This is an application used to make regular backups of Ceph data in a Kubernetes cluster.
It runs a container that periodically enumerates PersistentVolumeClaims on the cluster and backs them up using Restic.
It supports RBD filesystems, RBD block devices, and CephFS volumes:
- An RBD filesystem is the fastest storage Ceph can provide. It consists of an RBD image on Ceph that is formatted as ext4 and mounted in a pod. Because it uses an emulated device, it can only be mounted read-write on one machine at a time (
ReadWriteOnce
orReadOnlyMany
)- This tool backs up RBD filesystems by creating a snapshot, creating a new image from the snapshot (we need to write to it to fix the filesystem if it was under use), mounting the image, and running Restic on the filesystem contents
- An RBD block device is a raw RADOS image that is exposed to container as a block device. It is useful for specific situations like running virtualization software. We don't know what's on the image (there can be multiple partitions, any filesystem, etc) and we want exact recovery of the whole disk.
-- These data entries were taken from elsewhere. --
-- ==== Sys2Proof/Machine/Links.lean ====
section
/-! DEFINITION. Sending a packet into the Stolon fabric: the route choice, holds, class-0 policing, the replay buffer and
unreachable destinations (R340, R345, R347, R362). -/

namespace Sys2Proof.Machine

/-- The ports a destination may leave by, in order of choice (R345, Table 7 of chapter 13). -/
def State.choices (s : State) (dest : Nat) : List Nat :=
  match s.loader.routes.find? (fun r => r.first ≤ dest && dest ≤ r.last) with
  | some r => [r.primary, r.alt1, r.alt2].filter (· < 32)
  | none => []

/-- Whether a port is UP. -/
def State.portUp (s : State) (p : Nat) : Bool := (s.port p).st = .up

/-- The ports that are UP. -/
def State.upPorts (s : State) : List Nat := (List.range 32).filter s.portUp

/-- The port a destination's packets leave by: the first of its choices that is UP (R345). -/
def State.routeOf (s : State) (dest : Nat) : Option Nat := (s.choices dest).find? s.portUp

/-- Whether a hold covers a destination (R347, R348). -/
def State.covers (s : State) (h : Hold) (dest : Nat) : Bool :=
  let first := fun (up : List Nat) => (s.choices dest).find? (up.contains ·)
  if h.restore then first h.after = some h.port && first h.before ≠ some h.port && (first h.before).isSome && !h.done.contains dest
  else first h.before = some h.port

/-- Whether a packet of a class may be discarded without an answer when it cannot leave (R345): responses and class 0. -/
def isSilent (c : TClass) : Bool := match c with | .control | .response => true | _ => false

/-- Whether a port is one of a bonded pair (R342). -/
def State.bonded (s : State) (p : Nat) : Bool := s.loader.bond.testBit (p / 2)

/-- Flits the replay buffer of a port holds (R340). -/
def State.replayRoom (s : State) (p : Nat) : Nat := if s.bonded p then 2048 else 1024

/-- The number of a class (R15). -/
def clsNo (c : TClass) : Nat := match c with | .control => 0 | .request => 1 | .response => 2 | .bulk => 3

/-- Puts a packet on a link: it takes the next SEQ, and a copy is kept for replay (R340). -/
def State.transmit (s : State) (p : Nat) (k : Packet) : State :=
  (s.modPort p (fun x =>
    { x with out := x.out ++ [{ k with hops := k.hops + 1 }], kept := x.kept ++ [⟨x.txSeq, k⟩], txSeq := (x.txSeq + 1) % 4096 })).count
    (portNodeNode p) 0x60 (fun q => q % 8 = p % 2 + 2 * clsNo k.cls) 1

/-- Sends a packet on a link that is UP, or lets it wait for room in the replay buffer (R340). -/
def State.putOnLink (s : State) (p : Nat) (k : Packet) : State :=
  let x := s.port p
  if x.txWait.isEmpty && decide (x.kept.length < s.replayRoom p) then s.transmit p k
  else s.modPort p (fun x => { x with txWait := x.txWait ++ [k] })

/-- Sends a packet by port `p`: class 0 from this module waits beyond the port's allotment (R362). -/
def State.leaveBy (s : State) (p : Nat) (k : Packet) (own : Bool) : State :=
  let x := s.port p
  if own ∧ k.cls = .control ∧ x.c0Allot ≤ x.c0Sent then s.modPort p (fun x => { x with c0Wait := x.c0Wait ++ [k] })
  else
    let s1 := s.putOnLink p k
    if own ∧ k.cls = .control then s1.modPort p (fun x => { x with c0Sent := x.c0Sent + 1 }) else s1

/-- How a send ends: the packet left or waits; or nothing can carry it. -/
inductive Sent
  | gone (s : State)
  | unreachable
  | dropped

/-- The send of a packet by the route table alone (R345). -/
def State.routeSend (s : State) (k : Packet) (own : Bool) : Sent :=
  match s.routeOf k.dest with
  | none => if isSilent k.cls then .dropped else .unreachable
  | some p => if 31 ≤ k.hops then .dropped else .gone (s.leaveBy p k own)

/-- Changes hold `i`. -/
def State.modHold (s : State) (i : Nat) (f : Hold → Hold) : State := { s with holds := s.holds.modify i f }

/-- The send of a packet: one for a held destination waits (R345, R347, R348). -/
def State.trySend (s : State) (k : Packet) (own : Bool) : Sent :=
  match s.holds.findIdx? (fun h => s.covers h k.dest) with
  | some i => .gone (s.modHold i (fun h => { h with packets := h.packets ++ [(k, own)] }))
  | none => s.routeSend k own

/-- Counts a discarded packet in `FAB_STAT.HOP_DROP` of port node `h` (R345). -/
def State.hopDrop (s : State) (h : Nat) : State := s.modPortNode h (fun x => { x with hopDrop := satAdd 16 x.hopDrop 1 })

/-- Sends a packet; one that is dropped counts in HOP_DROP of port node `h`. The Bool is false when a request finds its
destination unreachable. -/
def State.send (s : State) (h : Nat) (k : Packet) (own : Bool) : State × Bool :=
  match s.trySend k own with
  | .gone s' => (s', true)
  | .unreachable => (s, false)
  | .dropped => (s.hopDrop h, true)

/-- The home port node of a session (R349). -/
def sessHome (sess : Nat) : Nat := sess / 1024

/-- The fabric code of an error response's DETAIL at the target (Table 9 of chapter 13). -/
def fabricCode (detail : Nat) : Nat :=
  if detail = dDenied then 6 else if detail = dParked then 7 else if detail = dLoading then 8
  else if detail = dUncorrectable then 9 else 0xA

end Sys2Proof.Machine
end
- This tool backs up RBD block devices by creating a snapshot, reading the image layout from Ceph, and streaming it from Ceph into Restic in QCOW2 format. This method allows us to skip empty blocks in the source (that we discover from the image layout) by creating a sparse QCOW2 file, rather than reading the full image from Ceph which would include unallocated blocks. Streaming it to Restic allows us to consume very little space during the process.
- CephFS volumes are distributed file shares that are accessed using a file-based API. Their advantage is that they can be mounted on multiple machines at the same time, and Ceph can apply access control to directories.
- TODO: Figure out plan
- Just do regular snapshots of the CephFS?
The data backed up with Restic ends up in a single Restic repository. Each PersistentVolumeClaim appears as a different hostname:
rbd-fs-<kubernetes-namespace>-nspvc-<pvc name>
for RBD volumes in Filesystem moderbd-block-<kubernetes-namespace>-nspvc-<pvc name>
for RBD volumes in Block mode (backed up as a single qcow2 file)
Global configuration:
- How often to run
- The Restic repository
Annotations on Kubernetes namespaces:
cephbackup.hpc.nyu.edu/backup
(true/false) indicates that PVCs in this namespace should not be backed up
Annotations on Kubernetes PersistentVolumeClaims (can be set by users):
cephbackup.hpc.nyu.edu/backup
(true/false) indicates that this PVC should not be backed up
Annotations on Kubernetes PersistentVolumes:
cephbackup.hpc.nyu.edu/backup
(true/false) indicates that this PV should not be backed up
In addition, an annotation cephbackup.hpc.nyu.edu/last-backup
is set on the PVC by this system show the date of the last backup.
A volume is backed up if:
- backup is true on the PV
- or backup is not set on the PV and
- backup is true on the namespace
- and backup is true or not set on the PVC
- or backup is not set on the namespace
- and backup is true or not set on the PVC
- backup is true on the namespace
This means that an administrator, who can set annotations on namespaces and PVs, can override the decisions of a user, who can only set annotations on PVCs.